How to Read and Write CSV Files in Python

The CSV format is the most commonly used import and export format for databases and spreadsheets. This tutorial will give a introduction of the csv module in Python. We will learn about all the functions and classes that it makes available for you to read and write data to CSV files. We have also included some working examples to show you how to read and write data to an actual CSV file in Python.

What Is a CSV File?

The term CSV stands for Comma Separated Values. A CSV format file allows data to be saved in a tabular structure with a .csv extension. CSV files have been used extensively in e-commerce applications because they are considered very easy to process. Some of the areas where they have been used include:

  • importing and exporting customer data
  • importing and exporting products
  • exporting orders
  • exporting e-commerce analytic reports

Reader and Writer Functions

The csv module has several functions and classes available for working with CSV files.

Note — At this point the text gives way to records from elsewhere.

/-- R71, R72: a step of the placement search judges the bin at the cursor: one that fits takes the place of the winner when it
has strictly more room; before the last bin the cursor passes on, and nothing else changes.

R73: the end of a pass, once the last bin is judged, be it in use or free. A closed zone ends the search with ZONE_CLOSED and no
winner with NO_ROOM; a winner that still fits takes the REFILE task and is replied; one that does not starts a second pass,
and after that NO_ROOM. That the pass count of a search that has ended stays 0, or 1 after a second pass, is the model's choice
(log entry 39).

R24, R69: a bin with no open visit takes the task in a new DELIVERY visit, QUEUED under the lowest free number with the task
alone, index 0; its creation time is the moment the Refile was taken, not that of the pass's end. It is else the visit that a
command taken now would create (`TasksArePlaced`). -/
def Obligations.PlacementSearchRuns : Prop :=
  (∀ (s x : State) (w : Option Winner), inReset s = false → s.chanP.state = .running →
     ((∀ r, bin s s.chanP.cursor = some r → isCandidate s s.chanP.cursor r = false) → w = s.search.winner) →
     (∀ r, bin s s.chanP.cursor = some r → isCandidate s s.chanP.cursor r = true →
       ((∃ y, s.search.winner = some y ∧ room r ≤ y.room) → w = s.search.winner) ∧
       ((∀ y, s.search.winner = some y → y.room < room r) → w = some ⟨s.chanP.cursor, room r⟩)) →
     x = { s with search := { s.search with winner := w } } →
     (s.chanP.cursor < s.chanP.last → exec .placementSearchStep s =
       .next { x with chanP := { s.chanP with cursor := s.chanP.cursor + 1 } }) ∧
     (s.chanP.last ≤ s.chanP.cursor →
       let ended := fun code => exec .placementSearchStep s =
         .next (writeReply code [] { x with chanP := { s.chanP with state := .idle } })
       (zoneClosed s s.search.station = true → ended .zoneClosed) ∧
       (zoneClosed s s.search.station = false →
         (w = none → ended .noRoom) ∧
         ∀ y, w = some y →
           ((∀ r, bin s y.bin = some r → isCandidate s y.bin r = false) →
             (s.chanP.passCount = 0 → exec .placementSearchStep s = .next { x with
               chanP := ⟨.bin, 0, 16383, 0, none, .single, .running, [], 1, false⟩
               search := { s.search with winner := none } }) ∧
             (s.chanP.passCount ≠ 0 → ended .noRoom)) ∧
           ∀ (r : BinRec) (q : Placed), bin s y.bin = some r → isCandidate s y.bin r = true →
             q = placeTaskAt s.search.taken y.bin r
               ⟨.refile, some s.search.key, s.search.priority, false, none, .pending, false⟩ x →
             ∃ t, Settles x (zoneOf r.home.aisle)
                 (modBin y.bin (fun g => { g with refileHolds := g.refileHolds + 1 }) q.state) t ∧
               exec .placementSearchStep s = .next (writeReply .done
                 [BitVec.ofNat 8 (y.bin / 256), BitVec.ofNat 8 y.bin, BitVec.ofNat 8 q.visit, BitVec.ofNat 8 q.index]
                 { t with chanP := { s.chanP with state := .idle } })))) ∧
  (∀ s : State, inReset s = false → s.chanP.state ≠ .running → exec .placementSearchStep s = .next s) ∧
  (∀ (s : State) (b : Nat) (r : BinRec), isCandidate s b r = true ↔
     zoneOf r.home.aisle = s.search.station ∧ service s r.home.aisle = .inService ∧
     r.sizeClass = s.search.sizeClass ∧ isProtected s b = false ∧ r.quarantined = false ∧ visitRule s r = none ∧
     r.fill + r.withdrawn + r.refileHolds < r.capacity) ∧
  ∀ (taken b : Nat) (r : BinRec) (k : TaskRec) (s : State),
    (∀ n : Nat, bin s b = some r → r.openVisit = none → freeVisit s = some n → ∃ v w,
      visit (placeTask b r k s).state n = some w ∧ v = { w with created := taken } ∧
      (k.state = .pending → v = ⟨.delivery, b, .queued, taken, k.priority, decide (k.kind = .fetch) && k.urgent, [k],
        HoldSet.none, false, none, ⟨false, false, false⟩, none⟩) ∧
      visit (placeTaskAt taken b r k s).state n = some v ∧
      bin (placeTaskAt taken b r k s).state b = some { r with openVisit := some n } ∧
      (placeTaskAt taken b r k s).visit = n ∧ (placeTaskAt taken b r k s).index = 0 ∧
      (placeTask b r k s).visit = n ∧ (placeTask b r k s).index = 0 ∧
      (placeTaskAt taken b r k s).state = setVisit n v (placeTask b r k s).state) ∧
    ∀ n : Nat, r.openVisit = some n → placeTaskAt taken b r k s = placeTask b r k s

/-- R38: Fetch places a FETCH task with no key; an urgent one has priority 3. BAD_VALUE (an urgent flag above 1 too, R182),
NO_SUCH_BIN, ZONE_CLOSED, AISLE_OUT and the visit rules are refused in this order, changing nothing.

R15: Move Home of a bin in its home slot to an EMPTY slot of its aisle reserves the slot as TARGET and creates a RELOCATION
visit under the lowest free number, which the bin names. BAD_VALUE, which takes in another aisle and the present home slot,
NO_SUCH_BIN, QUARANTINED, PROTECTED, ZONE_CLOSED, AISLE_OUT, BIN_BUSY, STATE, SLOT_TAKEN and TABLE_FULL are refused in this
order, changing nothing. That an absent aisle is AISLE_OUT is the model's choice (log entry 12). -/
def Obligations.FetchAndMoveHomeArePlaced : Prop :=
  (∀ (p : List Byte) (s : State), linkIdle s → s.mode = .service → p.length = 4 →
     let refused := fun code => exec (.fetch (commandBody p)) s = .next (writeReply code [] s)
     let bad := 16384 ≤ wordAt p 0 ∨ 3 < byteAt p 2 ∨ 1 < byteAt p 3
     (bad → refused .badValue) ∧ (¬bad → bin s (wordAt p 0) = none → refused .noSuchBin) ∧
     ∀ r, ¬bad → bin s (wordAt p 0) = some r →
       (∀ code, FirstFailing (placeChecks s r.home.aisle ++ visitChecks s r) code → refused code) ∧
       ∀ q : Placed, zoneClosed s (zoneOf r.home.aisle) = false → service s r.home.aisle = .inService →
         visitRule s r = none →
         q = placeTask (wordAt p 0) r
           ⟨.fetch, none, if byteAt p 3 = 1 then 3 else byteAt p 2, decide (byteAt p 3 = 1), none, .pending, false⟩ s →
         ∃ t, Settles s (zoneOf r.home.aisle) q.state t ∧
           exec (.fetch (commandBody p)) s =
             .next (writeReply .done [BitVec.ofNat 8 q.visit, BitVec.ofNat 8 q.index] t)) ∧
  ∀ (p : List Byte) (s : State), linkIdle s → s.mode = .service → p.length = 6 →
    let refused := fun code => exec (.moveHome (commandBody p)) s = .next (writeReply code [] s)
    (16384 ≤ wordAt p 0 ∨ slotAt p 2 = none → refused .badValue) ∧
    (∀ sl, wordAt p 0 < 16384 → slotAt p 2 = some sl → bin s (wordAt p 0) = none → refused .noSuchBin) ∧
    ∀ sl r, wordAt p 0 < 16384 → slotAt p 2 = some sl → bin s (wordAt p 0) = some r →
      (∀ code, FirstFailing [(sl.aisle ≠ r.home.aisle ∨ sl = r.home, .badValue), (r.quarantined = true, .quarantined),
        (isProtected s (wordAt p 0) = true, .protected_), (zoneClosed s (zoneOf r.home.aisle) = true, .zoneClosed),
        (service s r.home.aisle ≠ .inService, .aisleOut), (r.openVisit ≠ none, .binBusy), (r.location ≠ .slot, .state),
        (slotEntry s sl ≠ .empty, .slotTaken), (freeVisit s = none, .tableFull)] code → refused code) ∧
      ∀ n, sl.aisle = r.home.aisle → sl ≠ r.home → r.quarantined = false → isProtected s (wordAt p 0) = false →
        zoneClosed s (zoneOf r.home.aisle) = false → service s r.home.aisle = .inService → r.openVisit = none →
        r.location = .slot → slotEntry s sl = .empty → freeVisit s = some n →
        ∃ t, Settles s (zoneOf r.home.aisle)
            (setBin (wordAt p 0) { r with openVisit := some n }
              (setVisit n ⟨.relocation, wordAt p 0, .queued, s.time.ms, 0, false, [], HoldSet.none, false, some sl,
                  ⟨false, false, false⟩, none⟩
                (setSlot sl (.target (wordAt p 0)) s))) t ∧
          exec (.moveHome (commandBody p)) s = .next (writeReply .done [BitVec.ofNat 8 n] t)

/-- R42, R43: Cancel Task cancels one PENDING task, gives back what it held and shows an AT_FACE panel the rest; a DELIVERY
visit with none left and its bin in its home slot ends. Cancel Visit cancels every PENDING task and sends an AT_FACE panel
CLEAR; with the bin in its home slot the visit ends, case 0, and otherwise it runs on, case 1.

R43: a bin is in its home slot while it is located SLOT with no FORK_PICK of it in flight on its aisle's crane.

R35, R58, R59, R67, R75: what a task that ends unsettled gives back. A LEND gives up its lend hold and is no pending LEND any
more; the record of a RETURN's item is OUT again, with no return visit; a REFILE gives up its refile hold; a FETCH held nothing.
The PENDING tasks of a list give back in list order. Their refusals, in the order
of R42 and R43, change nothing.

R16, R43, R87, R111: a visit that a cancellation ends is CANCELLED with that outcome, a relocation's target slot becomes EMPTY,
and no further segment of its leg is issued: in RETRY_WAIT the leg is dropped. That the fork mark of a fork of it is cleared is
DEDUCED (log entry 13). -/
def Obligations.WorkIsCancelled : Prop :=
  (∀ (b : Nat) (k : TaskRec) (r : BinRec) (s : State), bin s b = some r →
     (k.kind = .lend → releaseTask b k s =
       setBin b { r with lendHolds := r.lendHolds - 1 } { s with pendingLends := s.pendingLends - 1 }) ∧
     (∀ key w, k.kind = .return → k.key = some key → withdrawal s key = some w → releaseTask b k s = { s with
       withdrawals := tablePut s.withdrawals (lookup s.withdrawals key).bucket { w with
         state := .out, returnVisit := none } }) ∧
     (k.kind = .refile → releaseTask b k s = setBin b { r with refileHolds := r.refileHolds - 1 } s) ∧
     (k.kind = .fetch → releaseTask b k s = s) ∧ releasePending b [] s = s ∧
     ∀ ks, releasePending b (k :: ks) s = releasePending b ks (if k.state = .pending then releaseTask b k s else s)) ∧
  (∀ (n : Nat) (v : VisitRec) (r : BinRec) (a : Aisle) (s t : State), visit s n = some v → bin s v.bin = some r →
     a = r.home.aisle → t = endCancelled n v s →
     crane t a = { crane s a with
       leg := (crane s a).leg.bind fun l => if l.visit ≠ n then some l
         else if (crane s a).state = .retryWait then none else some { l with cancelled := true }
       dropped := (crane s a).dropped.bind fun l => if l.visit = n then none else some l } ∧
     forkMark t a = (if (crane s a).leg.any (·.visit == n) then none else forkMark s a) ∧
     (∀ b : Aisle, b ≠ a → crane t b = crane s b ∧ forkMark t b = forkMark s b) ∧
     { t with cranes := s.cranes, forkMarks := s.forkMarks } = (match v.kind, v.target with
       | .relocation, some sl => setSlot sl .empty (endVisit n .cancelled .cancelled s)
       | _, _ => endVisit n .cancelled .cancelled s)) ∧
  (∀ (s : State) (b : Nat) (r : BinRec), bin s b = some r → (inHomeSlot s b = true ↔ r.location = .slot ∧
     ¬∃ g, (crane s r.home.aisle).segment = some g ∧ g.kind = .forkPick ∧ forkMark s r.home.aisle = some b)) ∧
  (∀ (p : List Byte) (s : State), linkIdle s → s.mode = .service →
     let task := fun code => exec (.cancelTask (commandBody p)) s = .next (writeReply code [] s)
     let whole := fun code => exec (.cancelVisit (commandBody p)) s = .next (writeReply code [] s)
     (p.length = 2 →
       (64 ≤ byteAt p 0 ∨ 8 ≤ byteAt p 1 → task .badValue) ∧
       (byteAt p 0 < 64 → byteAt p 1 < 8 → visit s (byteAt p 0) = none → task .noSuchVisit) ∧
       ∀ v, byteAt p 0 < 64 → byteAt p 1 < 8 → visit s (byteAt p 0) = some v →
         ∀ code, FirstFailing [(v.outcome ≠ none, .state), (v.tasks.length ≤ byteAt p 1, .noSuchTask),
           (∃ k, v.tasks[byteAt p 1]? = some k ∧ k.state ≠ .pending, .state)] code → task code) ∧
     (p.length = 1 →
       (64 ≤ byteAt p 0 → whole .badValue) ∧ (byteAt p 0 < 64 → visit s (byteAt p 0) = none → whole .noSuchVisit) ∧
       ∀ v, byteAt p 0 < 64 → visit s (byteAt p 0) = some v → v.outcome ≠ none → whole .state)) ∧
  ∀ (p : List Byte) (s : State) (v : VisitRec) (r : BinRec), linkIdle s → s.mode = .service → byteAt p 0 < 64 →
    visit s (byteAt p 0) = some v → v.outcome = none → bin s v.bin = some r →
    (∀ (k : TaskRec) (w : VisitRec) (u : State), p.length = 2 → byteAt p 1 < 8 → v.tasks[byteAt p 1]? = some k →
      k.state = .pending → w = v.withTasks (v.tasks.set (byteAt p 1) { k with state := .cancelled }) →
      u = (if v.state = .atFace then resendTasks (zoneOf r.home.aisle) else id)
        (setVisit (byteAt p 0) w (releaseTask v.bin k s)) →
      ∃ t, Settles s (zoneOf r.home.aisle)
          (if v.kind = .delivery ∧ hasPending w = false ∧ inHomeSlot s v.bin = true then endCancelled (byteAt p 0) w u
            else u) t ∧
        exec (.cancelTask (commandBody p)) s = .next (writeReply .done [] t)) ∧
    ∀ (w : VisitRec) (u : State), p.length = 1 →
      w = v.withTasks (v.tasks.map fun k => if k.state = .pending then { k with state := .cancelled } else k) →
      u = (if v.state = .atFace then sendPanel (zoneOf r.home.aisle) .clear else id)
        (setVisit (byteAt p 0) w (releasePending v.bin v.tasks s)) →
      ∃ t, Settles s (zoneOf r.home.aisle) (if inHomeSlot s v.bin then endCancelled (byteAt p 0) w u else u) t ∧
        exec (.cancelVisit (commandBody p)) s = .next (writeReply .done [if inHomeSlot s v.bin then 0 else 1] t)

Lets begin by learning how to use the reader() and writer() functions.

csv.reader

This function returns a reader object which iterates over all the lines in the given CSV file. The csv.reader() function takes the following parameters:

  • csvfile: The first parameter can be any object which supports the iterator protocol and returns a string each time its __next__() method is called.
  • dialect='excel': An optional parameter used to define a set of parameters specific to a particular CSV dialect. It is set to excel by default. You can get the name of all the registered dialects by calling the list_dialects() function.
  • fmtparams: The third parameter indicates that you can optionally pass multiple keyword arguments. They are useful for overriding the individual formatting parameters in the current dialect.

Here is a very simple example showing how to use the csv.reader() function.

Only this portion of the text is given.